The oral cavity plays a vital role in maintaining overall health, and oral hygiene is an essential part of daily life. Commercial mouthwashes often contain synthetic chemicals such as chlorhexidine or alcohol that may cause side effects like tooth staining, burning sensations, or taste alteration. To overcome these drawbacks, a novel herbal mouthwash was developed using natural plant-based ingredients with proven antimicrobial, anti-inflammatory, and antioxidant properties. The novel formulation combines Neem (Azadirachta indica), Tulsi (Ocimum sanctum), Green Tea (Camellia sinensis), Clove (Syzygium aromaticum), Cinnamon (Cinnamomum zeylanicum), Aloe Vera (Aloe barbadensis), and Xylitol as a natural sweetener. These ingredients work synergistically to inhibit microbial growth, reduce plaque formation, and freshen breath without harmful side effects.The formulation was evaluated for its pH, viscosity, taste, clarity, stability, and antimicrobial activity. The results showed that the herbal mouthwash possessed good organoleptic properties, acceptable pH, and significant antimicrobial activity against oral pathogens such as Streptococcus mutans and Lactobacillus acidophilus.Hence, the developed herbal mouthwash can serve as a safe, effective, and eco-friendly alternative to conventional synthetic mouthwashes.

Keywords

Herbal Mouthwash, Antimicrobial, Neem, Tulsi, Green Tea, Clove, Aloe Vera, Oral Hygiene

Introduction

Oral health is a mirror of general health and well-being[1]. The oral cavity is a complex ecosystem containing various microorganisms such as bacteria, fungi, and viruses[2]. Poor oral hygiene may lead to the accumulation of plaque, bad breath, gingivitis, and dental caries[3]. Regular brushing and flossing are important, but these methods sometimes fail to eliminate all microorganisms[4].In such cases, mouthwash plays an important role as an adjunct to mechanical cleaning. Most synthetic mouthwashes contain alcohol, chlorhexidine, or triclosan, which, though effective, have certain disadvantages like staining of teeth, altered taste sensation, and mucosal irritation[5]. Hence, there is a growing demand for herbal mouthwashes, which are safe, economical, and effective[4,6].Herbal medicines are derived from natural sources such as leaves, flowers, seeds, roots, and bark[7]. They contain active phytochemicals such as alkaloids, flavonoids, tannins, terpenoids, and phenolics that exhibit antimicrobial, antioxidant, and anti-inflammatory activities[8].Therefore, the formulation of a novel herbal mouthwash using natural ingredients like Neem, Tulsi, Green Tea, Clove, Cinnamon, Aloe Vera, and Xylitol provides a promising approach for maintaining oral hygiene without harmful effect [10].

Need of the study

The use of synthetic mouthwashes is widespread, but many commercial formulations contain chemicals that may produce adverse effects on long-term use[3]. Alcohol-based mouthwashes cause burning sensations and dryness of the oral mucosa.
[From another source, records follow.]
-- ==== Sys2Proof/Laws/Sparse.lean ====
section
/-! SUPPORT. Sparse lists: what a key reads after an insertion, and that the keys stay rising. -/

namespace Sys2Proof.Machine

section
variable {α : Type}

@[simp] theorem sparseFind_insert_same (k : Nat) (v : α) (m : List (Nat × α)) :
    sparseFind k (sparseInsert k v m) = some v := by
  induction m with
  | nil => simp [sparseInsert, sparseFind]
  | cons e rest ih =>
    obtain ⟨j, w⟩ := e
    unfold sparseInsert
    split
    · simp [sparseFind]
    · split
      · simp [sparseFind]
      · rename_i h
        simp [sparseFind, Ne.symm h, ih]

theorem sparseFind_insert_other {k a : Nat} (h : a ≠ k) (v : α) (m : List (Nat × α)) :
    sparseFind a (sparseInsert k v m) = sparseFind a m := by
  induction m with
  | nil => simp [sparseInsert, sparseFind, Ne.symm h]
  | cons e rest ih =>
    obtain ⟨j, w⟩ := e
    unfold sparseInsert
    split
    · simp [sparseFind, Ne.symm h]
    · split
      · rename_i hk
        subst hk
        simp [sparseFind, Ne.symm h]
      · simp only [sparseFind, ih]

/-- Every entry after an insertion is the new one or an old one. -/
theorem mem_sparseInsert {k : Nat} {v : α} {m : List (Nat × α)} {e : Nat × α}
    (h : e ∈ sparseInsert k v m) : e = (k, v) ∨ e ∈ m := by
  induction m with
  | nil => simpa [sparseInsert] using h
  | cons d rest ih =>
    obtain ⟨j, w⟩ := d
    unfold sparseInsert at h
    split at h
    · simpa using h
    · split at h
      · rcases List.mem_cons.mp h with h | h
        · exact .inl h
        · exact .inr (List.mem_cons_of_mem _ h)
      · rcases List.mem_cons.mp h with h | h
        · exact .inr (h ▸ List.mem_cons_self)
        · rcases ih h with h | h
          · exact .inl h
          · exact .inr (List.mem_cons_of_mem _ h)

theorem rising_cons (a : Nat) (l : List Nat) :
    rising (a :: l) = true ↔ (∀ b ∈ l, a < b) ∧ rising l = true := by
  simp [rising]

/-- The keys after an insertion are the new key and the old ones. -/
theorem mem_keys_sparseInsert {k : Nat} {v : α} {m : List (Nat × α)} {a : Nat}
    (h : a ∈ (sparseInsert k v m).map Prod.fst) : a = k ∨ a ∈ m.map Prod.fst := by
  obtain ⟨e, he, rfl⟩ := List.mem_map.mp h
  rcases mem_sparseInsert he with rfl | he
  · exact .inl rfl
  · exact .inr (List.mem_map_of_mem he)

/-- Insertion keeps the keys rising. -/
theorem keysRising_insert (k : Nat) (v : α) {m : List (Nat × α)} (h : keysRising m = true) :
    keysRising (sparseInsert k v m) = true := by
  unfold keysRising at *
  induction m with
  | nil => simp [sparseInsert, rising]
  | cons e rest ih =>
    obtain ⟨j, w⟩ := e
    rw [List.map_cons, rising_cons] at h
    obtain ⟨hj, hr⟩ := h
    unfold sparseInsert
    split
    · rename_i hk
      rw [List.map_cons, rising_cons, List.map_cons, rising_cons]
      refine ⟨fun b hb => ?_, hj, hr⟩
      rcases List.mem_cons.mp hb with rfl | hb
      · exact hk
      · exact Nat.lt_trans hk (hj b hb)
    · split
      · rename_i hk
        subst hk
        rw [List.map_cons, rising_cons]
        exact ⟨hj, hr⟩
      · rename_i hk hne
        rw [List.map_cons, rising_cons]
        refine ⟨fun b hb => ?_, ih hr⟩
        rcases mem_keys_sparseInsert hb with rfl | hb
        · show j < b
          omega
        · exact hj b hb

end

theorem mem_setInsert (k a : Nat) (l : List Nat) : a ∈ setInsert k l ↔ a = k ∨ a ∈ l := by
  induction l with
  | nil => simp [setInsert]
  | cons j rest ih =>
    unfold setInsert
    split
    · simp
    · split
      · rename_i hk
        subst hk
        simp
      · simp only [List.mem_cons, ih]
        tauto

/-- Insertion keeps a set rising. -/
theorem rising_setInsert (k : Nat) {l : List Nat} (h : rising l = true) : rising (setInsert k l) = true := by
  induction l with
  | nil => simp [setInsert, rising]
  | cons j rest ih =>
    obtain ⟨hj, hr⟩ := (rising_cons j rest).mp h
    unfold setInsert
    split
    · rename_i hk
      rw [rising_cons]
      refine ⟨fun b hb => ?_, h⟩
      rcases List.mem_cons.mp hb with rfl | hb
      · exact hk
      · exact Nat.lt_trans hk (hj b hb)
    · split
      · exact h
      · rename_i hk hne
        rw [rising_cons]
        refine ⟨fun b hb => ?_, ih hr⟩
        rcases (mem_setInsert k b rest).mp hb with rfl | hb
        · omega
        · exact hj b hb

end Sys2Proof.Machine
end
Similarly, chlorhexidine can cause tooth staining and taste alteration[9].On the other hand, herbal formulations are safer, economical, and biodegradable[6]. The natural ingredients selected for this project—Neem, Tulsi, Green Tea, Clove, Cinnamon, Aloe Vera, and Xylitol—are known for their antimicrobial, anti-inflammatory, and antioxidant properties[11,12].The development of a novel herbal combination aims to provide a scientifically effective yet gentle oral hygiene product that can replace synthetic formulations and promote public health awareness toward herbal oral care[18].

MATERIALS AND METHODS

1) Procedure of neem extraction

1) First, one cup of fresh neem leaves is washed properly to remove dirt.

2) Then, the leaves are cut or crushed into small pieces. Next, two cups of water are boiled, and the neem leaves are added to it.

3) The mixture is allowed to cook for 10 to 15 minutes. After that, it is cooled at room temperature.

4) Then, the liquid is filtered using a cloth or filter paper to remove solid particles[15,16].

2) Procedure of tulsi extraction

1) First, wash one cup of fresh tulsi leaves properly to remove dirt.

2) Then crush or cut the leaves into small pieces.

3) Take two cups of water and boil it. After boiling, add the tulsi leaves and let it cook for 10 to 15 minutes.

4) Then switch off the heat and allow it to cool.

5) After cooling, filter the liquid using a cloth or filter paper[15,16].

3) Procedure of aloevera extraction

1) First, a fresh aloe vera leaf is taken and washed properly to remove dirt.

2) Then, the sides of the leaf are cut, and the outer green skin is carefully removed.

3) Next, the transparent gel inside the leaf is collected. The gel is washed with clean water to remove the yellow part (latex).

4) After that, the gel is blended to make a smooth liquid.

5) Then, it is filtered if required to remove any solid particles[15,16]

MATERIAL USED

Tulsi Extract, Clove Oil, Neem extract, Peppermint oil, Aloe Vera extract, sodium benzoate, Distilled water

FORMULATION

Ingredient

Quantity (%)

Neem extract

2.0

Tulsi extract

1.5

Aloe Vera extract

2.0

Clove oil

0.5

Glycerin

5.0

Peppermint oil

0.2

Sodium benzoate

0.1

Gum acacia

1.0

Distilled water

q.s. to 100 ml

PROCEDURE

1) Firstly we measured quantity of distilled water (about 60–70 ml) is taken in a clean and dry beaker.

2) Then,Sodium benzoate (0.1 g) is added and stirred until completely dissolved.

3) Glycerin (5 ml) is then added and mixed thoroughly to obtain a uniform solution.

4) After that , neem extract (2 ml), tulsi extract (1.5 ml), aloe vera extract (2 ml), are added one by one with continuous stirring.

5) In a separate container, clove oil (0.5 ml) and peppermint oil (0.2 ml) are mixed together.

6) A suitable quantity of gum acacia is added to the oil phase to enhance solubility.

7) The oil phase is slowly added to the aqueous phase with constant stirring to obtain a uniform dispersion.

8) The final volume is made up to 100 ml using distilled water and mixed thoroughly.

9) The prepared formulation is filtered using muslin cloth or filter paper to remove particulate matter[14-16].

EVALUATION

The formulated herbal mouthwash will be evaluated for various physicochemical and microbiological parameters as follows[14–16]:

  1. Organoleptic Evaluation

We observed mouthwash color, odor, and clarity by visual inspection.

  1. pH Determination

The pH of the formulation will be determined using a digital pH meter at room temperature. The a pH range of  mouthwash is 6.68 which is suitable for oral cavity conditions.

  1. Viscosity

Viscosity will be measured using a Brookfield viscometer.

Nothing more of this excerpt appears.